You may have a wire crossed so that you have a full power. Engaged when the trigger is at rest on the brake band.

Just a guess


----------



## WesJY (Mar 4, 2004)

Bill Hall said:


> Is it a three wire Wes?
> 
> You may have a wire crossed so that you have a full power. Engaged when the trigger is at rest on the brake band.
> 
> Just a guess


i rewire it and yes there is 3 wires - i made sure that the red one is not wire crossed.. maybe its going bad? its brand new i mean i used it maybe 10 hrs then next day it happened. like i said i am puzzled..

Wes


----------



## WesJY (Mar 4, 2004)

mystery solved.. its weird. all i did was change the resistors and its fine now. anyone ever had that? 

Wes


----------



## gear buster (Dec 1, 2005)

*Resistor*

Wes,
Glad you found the problem. 

I was thinking of the same thing Bill did. On my difalco if the polarity of the track is different than the controller, When you hook it up it takes off without you.. The plugs on the controller you can change back and forth for different track. It is like hooking up backwards..
As for the resistor problem.. We had some come apart and short out making complete circuit and we had some that the wires was on backwards from what was suppose to be. Easy way to determine this is: 
If car takes off when hooked up without trigger. 
Unhook and rehook up changing red for white.If car runs with trigger wires crossed on resistor. 

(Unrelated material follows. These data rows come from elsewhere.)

-- ==== Sys2Proof/Laws/Memory.lean ====
section
/-! SUPPORT. What the memory operations do: what a read gives after a write, and that every operation
keeps the canonical form. -/

namespace Sys2Proof.Machine

/-! ### The cell lists -/

theorem lookup_putCell_same (a : Nat) (b : Byte) (l : List Host.Cell) :
    lookup a (putCell a b l) = some b := by
  induction l with
  | nil => simp [putCell, lookup]
  | cons c l ih =>
    obtain ⟨x, v⟩ := c
    unfold putCell
    split
    · next h => rw [lookup, if_neg (by omega), ih]
    · split <;> simp [lookup]

theorem lookup_putCell_other {a a' : Nat} (h : a' ≠ a) (b : Byte) (l : List Host.Cell) :
    lookup a' (putCell a b l) = lookup a' l := by
  induction l with
  | nil => simp [putCell, lookup, h.symm]
  | cons c l ih =>
    obtain ⟨x, v⟩ := c
    unfold putCell
    split
    · simp only [lookup, ih]
    · split
      · next hx => subst hx; simp [lookup, h.symm]
      · simp [lookup, h.symm]

theorem lookup_filter_true (p : Nat → Bool) {a : Nat} (h : p a = true) (l : List Host.Cell) :
    lookup a (l.filter fun c => p c.1) = lookup a l := by
  induction l with
  | nil => rfl
  | cons c l ih =>
    obtain ⟨x, v⟩ := c
    by_cases hx : x = a
    · subst hx; simp [h, lookup]
    · by_cases hp : p x = true <;> simp [hp, lookup, hx, ih]

theorem lookup_filter_false (p : Nat → Bool) {a : Nat} (h : p a = false) (l : List Host.Cell) :
    lookup a (l.filter fun c => p c.1) = none := by
  induction l with
  | nil => rfl
  | cons c l ih =>
    obtain ⟨x, v⟩ := c
    by_cases hx : x = a
    · subst hx; simp [h, ih]
    · by_cases hp : p x = true <;> simp [hp, lookup, hx, ih]

theorem lookup_updateCell_same (d : Option Byte) (a : Nat) (b : Byte) (l : List Host.Cell) :
    lookup a (updateCell d a b l) = if d = some b then none else some b := by
  unfold updateCell
  split
  · simpa using lookup_filter_false (fun x => decide (x ≠ a)) (a := a) (by simp) l
  · exact lookup_putCell_same a b l

theorem lookup_updateCell_other (d : Option Byte) {a a' : Nat} (h : a' ≠ a) (b : Byte)
    (l : List Host.Cell) : lookup a' (updateCell d a b l) = lookup a' l := by
  unfold updateCell
  split
  · exact lookup_filter_true (fun x => decide (x ≠ a)) (by simpa using h) l
  · exact lookup_putCell_other h b l

theorem lookup_some_mem {a : Nat} {b : Byte} {l : List Host.Cell} (h : lookup a l = some b) :
    (a, b) ∈ l := by
  induction l with
  | nil => simp [lookup] at h
  | cons c l ih =>
    obtain ⟨x, v⟩ := c
    rw [lookup] at h
    split at h
    · next hx => cases h; subst hx; exact List.mem_cons_self ..
    · exact List.mem_cons_of_mem _ (ih h)

theorem lookup_of_mem {a : Nat} {b : Byte} {l : List Host.Cell}
    (hs : l.Pairwise fun x y => x.1 < y.1) (h : (a, b) ∈ l) : lookup a l = some b := by
  induction l with
  | nil => simp at h
  | cons c l ih =>
    obtain ⟨x, v⟩ := c
    rw [List.pairwise_cons] at hs
    rcases List.mem_cons.1 h with h | h
    · cases h; simp [lookup]
    · have : x < a := hs.1 _ h
      rw [lookup, if_neg (by omega), ih hs.2 h]

theorem mem_putCell {a : Nat} {b : Byte} {l : List Host.Cell} {c : Host.Cell}
    (h : c ∈ putCell a b l) : c = (a, b) ∨ c ∈ l := by
  induction l with
  | nil => simpa [putCell] using h
  | cons x l ih =>
    obtain ⟨x, v⟩ := x
    unfold putCell at h
    split at h
    · rcases List.mem_cons.1 h with h | h
      · exact .inr (h ▸ List.mem_cons_self ..)
      · exact (ih h).imp_right (List.mem_cons_of_mem _)
    · split at h
      · exact (List.mem_cons.1 h).imp_right (List.mem_cons_of_mem _)
      · exact List.mem_cons.1 h

theorem putCell_sorted (a : Nat) (b : Byte) {l : List Host.Cell}
    (hs : l.Pairwise fun x y => x.1 < y.1) : (putCell a b l).Pairwise fun x y => x.1 < y.1 := by
  induction l with
  | nil => simp [putCell]
  | cons c l ih =>
    obtain ⟨x, v⟩ := c
    obtain ⟨h1, h2⟩ := List.pairwise_cons.1 hs
    unfold putCell
    split
    · next hx =>
      refine List.pairwise_cons.2 ⟨fun y hy => ?_, ih h2⟩
      rcases mem_putCell hy with rfl | hy
      · exact hx
      · exact h1 y hy
    · split
      · next hx => subst hx; exact List.pairwise_cons.2 ⟨h1, h2⟩
      · refine List.pairwise_cons.2 ⟨fun y hy => ?_, hs⟩
        rcases List.mem_cons.1 hy with rfl | hy
        · show a < x; omega
        · have : x < y.1 := h1 y hy
          show a < y.1; omega

theorem Canonical.filter {d : Nat → Option Byte} {l : List Host.Cell} (h : Canonical d l)
    (p : Host.Cell → Bool) : Canonical d (l.filter p) :=
  ⟨h.1.filter p, fun c hc => h.2 c (List.mem_of_mem_filter hc)⟩

theorem Canonical.updateCell {d : Nat → Option Byte} {l : List Host.Cell} (h : Canonical d l)
    (a : Nat) (b : Byte) : Canonical d (updateCell (d a) a b l) := by
  unfold Machine.updateCell
  split
  · exact h.filter _
  · next hd =>
    refine ⟨putCell_sorted a b h.1, fun c hc => ?_⟩
    rcases mem_putCell hc with rfl | hc
    · exact hd
    · exact h.2 c hc

/-! ### Bytes -/

/-- Storing bits of a byte changes no other byte. -/
theorem readByte_storeByte_other (m : Memory) {a a' : Nat} (h : a' ≠ a) (v bits : Byte) :
    readByte (storeByte m a v bits) a' = readByte m a' := by
  simp only [readByte, storeByte, lookup_updateCell_other _ h]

By the way..I hope it wasen't a good custom on the track when it lit the tires..


----------



## SwamperGene (Dec 1, 2003)

Parma resistors of late seem to have an awful problem with crooked bands and/or burred edges on the band(s). If the forward edge of either the brake band or the (skinny) beginning resistance band is cocked or has a heavy edge, the button can hang up. A problem but this would only give you low power. I take apart all my Parmas now, slap a little fresh "real" epoxy on the back, and carefully sand/file all the pertinent edges.

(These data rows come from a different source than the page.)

/-! ### `drawData` -/

@[simp] theorem drawData_seqState (v k : Word) (s : State) : (drawData v k s).seqState = s.seqState := rfl
@[simp] theorem drawData_cmd (v k : Word) (s : State) : (drawData v k s).cmd = s.cmd := rfl
@[simp] theorem drawData_ie (v k : Word) (s : State) : (drawData v k s).ie = s.ie := rfl
@[simp] theorem drawData_done (v k : Word) (s : State) : (drawData v k s).done = s.done := rfl
@[simp] theorem drawData_desync (v k : Word) (s : State) : (drawData v k s).desync = s.desync := rfl
@[simp] theorem drawData_perr (v k : Word) (s : State) : (drawData v k s).perr = s.perr := rfl
@[simp] theorem drawData_hcorr (v k : Word) (s : State) : (drawData v k s).hcorr = s.hcorr := rfl
@[simp] theorem drawData_wbusy (v k : Word) (s : State) : (drawData v k s).wbusy = s.wbusy := rfl
@[simp] theorem drawData_errcode (v k : Word) (s : State) : (drawData v k s).errcode = s.errcode := rfl
@[simp] theorem drawData_arg0 (v k : Word) (s : State) : (drawData v k s).arg0 = s.arg0 := rfl
@[simp] theorem drawData_arg1 (v k : Word) (s : State) : (drawData v k s).arg1 = s.arg1 := rfl
@[simp] theorem drawData_res0 (v k : Word) (s : State) : (drawData v k s).res0 = s.res0 := rfl
@[simp] theorem drawData_res1 (v k : Word) (s : State) : (drawData v k s).res1 = s.res1 := rfl
@[simp] theorem drawData_res2 (v k : Word) (s : State) : (drawData v k s).res2 = s.res2 := rfl
@[simp] theorem drawData_res3 (v k : Word) (s : State) : (drawData v k s).res3 = s.res3 := rfl
@[simp] theorem drawData_distCount (v k : Word) (s : State) : (drawData v k s).distCount = s.distCount := rfl
@[simp] theorem drawData_syminLen (v k : Word) (s : State) : (drawData v k s).syminLen = s.syminLen := rfl
@[simp] theorem drawData_symoutLen (v k : Word) (s : State) : (drawData v k s).symoutLen = s.symoutLen := rfl
@[simp] theorem drawData_bitinLen (v k : Word) (s : State) : (drawData v k s).bitinLen = s.bitinLen := rfl
@[simp] theorem drawData_bitoutLen (v k : Word) (s : State) : (drawData v k s).bitoutLen = s.bitoutLen := rfl
@[simp] theorem drawData_rptLen (v k : Word) (s : State) : (drawData v k s).rptLen = s.rptLen := rfl
@[simp] theorem drawData_codeCount (v k : Word) (s : State) : (drawData v k s).codeCount = s.codeCount := rfl
@[simp] theorem drawData_lfsrA (v k : Word) (s : State) : (drawData v k s).lfsrA = s.lfsrA := rfl
@[simp] theorem drawData_lfsrS (v k : Word) (s : State) : (drawData v k s).lfsrS = s.lfsrS := rfl
@[simp] theorem drawData_desyncCnt (v k : Word) (s : State) : (drawData v k s).desyncCnt = s.desyncCnt := rfl
@[simp] theorem drawData_perrCnt (v k : Word) (s : State) : (drawData v k s).perrCnt = s.perrCnt := rfl
@[simp] theorem drawData_hcorrCnt (v k : Word) (s : State) : (drawData v k s).hcorrCnt = s.hcorrCnt := rfl
@[simp] theorem drawData_mem (v k : Word) (s : State) : (drawData v k s).mem = s.mem := rfl
@[simp] theorem drawData_cfg (v k : Word) (s : State) : (drawData v k s).cfg = s.cfg := rfl
@[simp] theorem drawData_schedule (v k : Word) (s : State) : (drawData v k s).schedule = s.schedule := rfl
@[simp] theorem drawData_hostData (v k : Word) (s : State) : (drawData v k s).hostData = (v &&& ~~~k) ||| (Config.freeWord s.freeCount &&& k) := rfl
@[simp] theorem drawData_freeCount (v k : Word) (s : State) : (drawData v k s).freeCount = s.freeCount + 1 := rfl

Just a thought if you were getting full power. Was the car on the track first, and are you using stereo jacks (phono plugs)? There's a common mistake made when guys use these and due to the knee-jerk reaction of a car taking off on it's own it's easy to overlook.


----------



## WesJY (Mar 4, 2004)

gear buster said:


> By the way..I hope it wasen't a good custom on the track when it lit the tires..



nahhh i always tested those ugly lifelike nascars first!! 

Wes


----------



## WesJY (Mar 4, 2004)

SwamperGene said:


> Parma resistors of late seem to have an awful problem with crooked bands and/or burred edges on the band(s). If the forward edge of either the brake band or the (skinny) beginning resistance band is cocked or has a heavy edge, the button can hang up. A problem but this would only give you low power. I take apart all my Parmas now, slap a little fresh "real" epoxy on the back, and carefully sand/file all the pertinent edges.
> 
> Just a thought if you were getting full power. Was the car on the track first, and are you using stereo jacks (phono plugs)? There's a common mistake made when guys use these and due to the knee-jerk reaction of a car taking off on it's own it's easy to overlook.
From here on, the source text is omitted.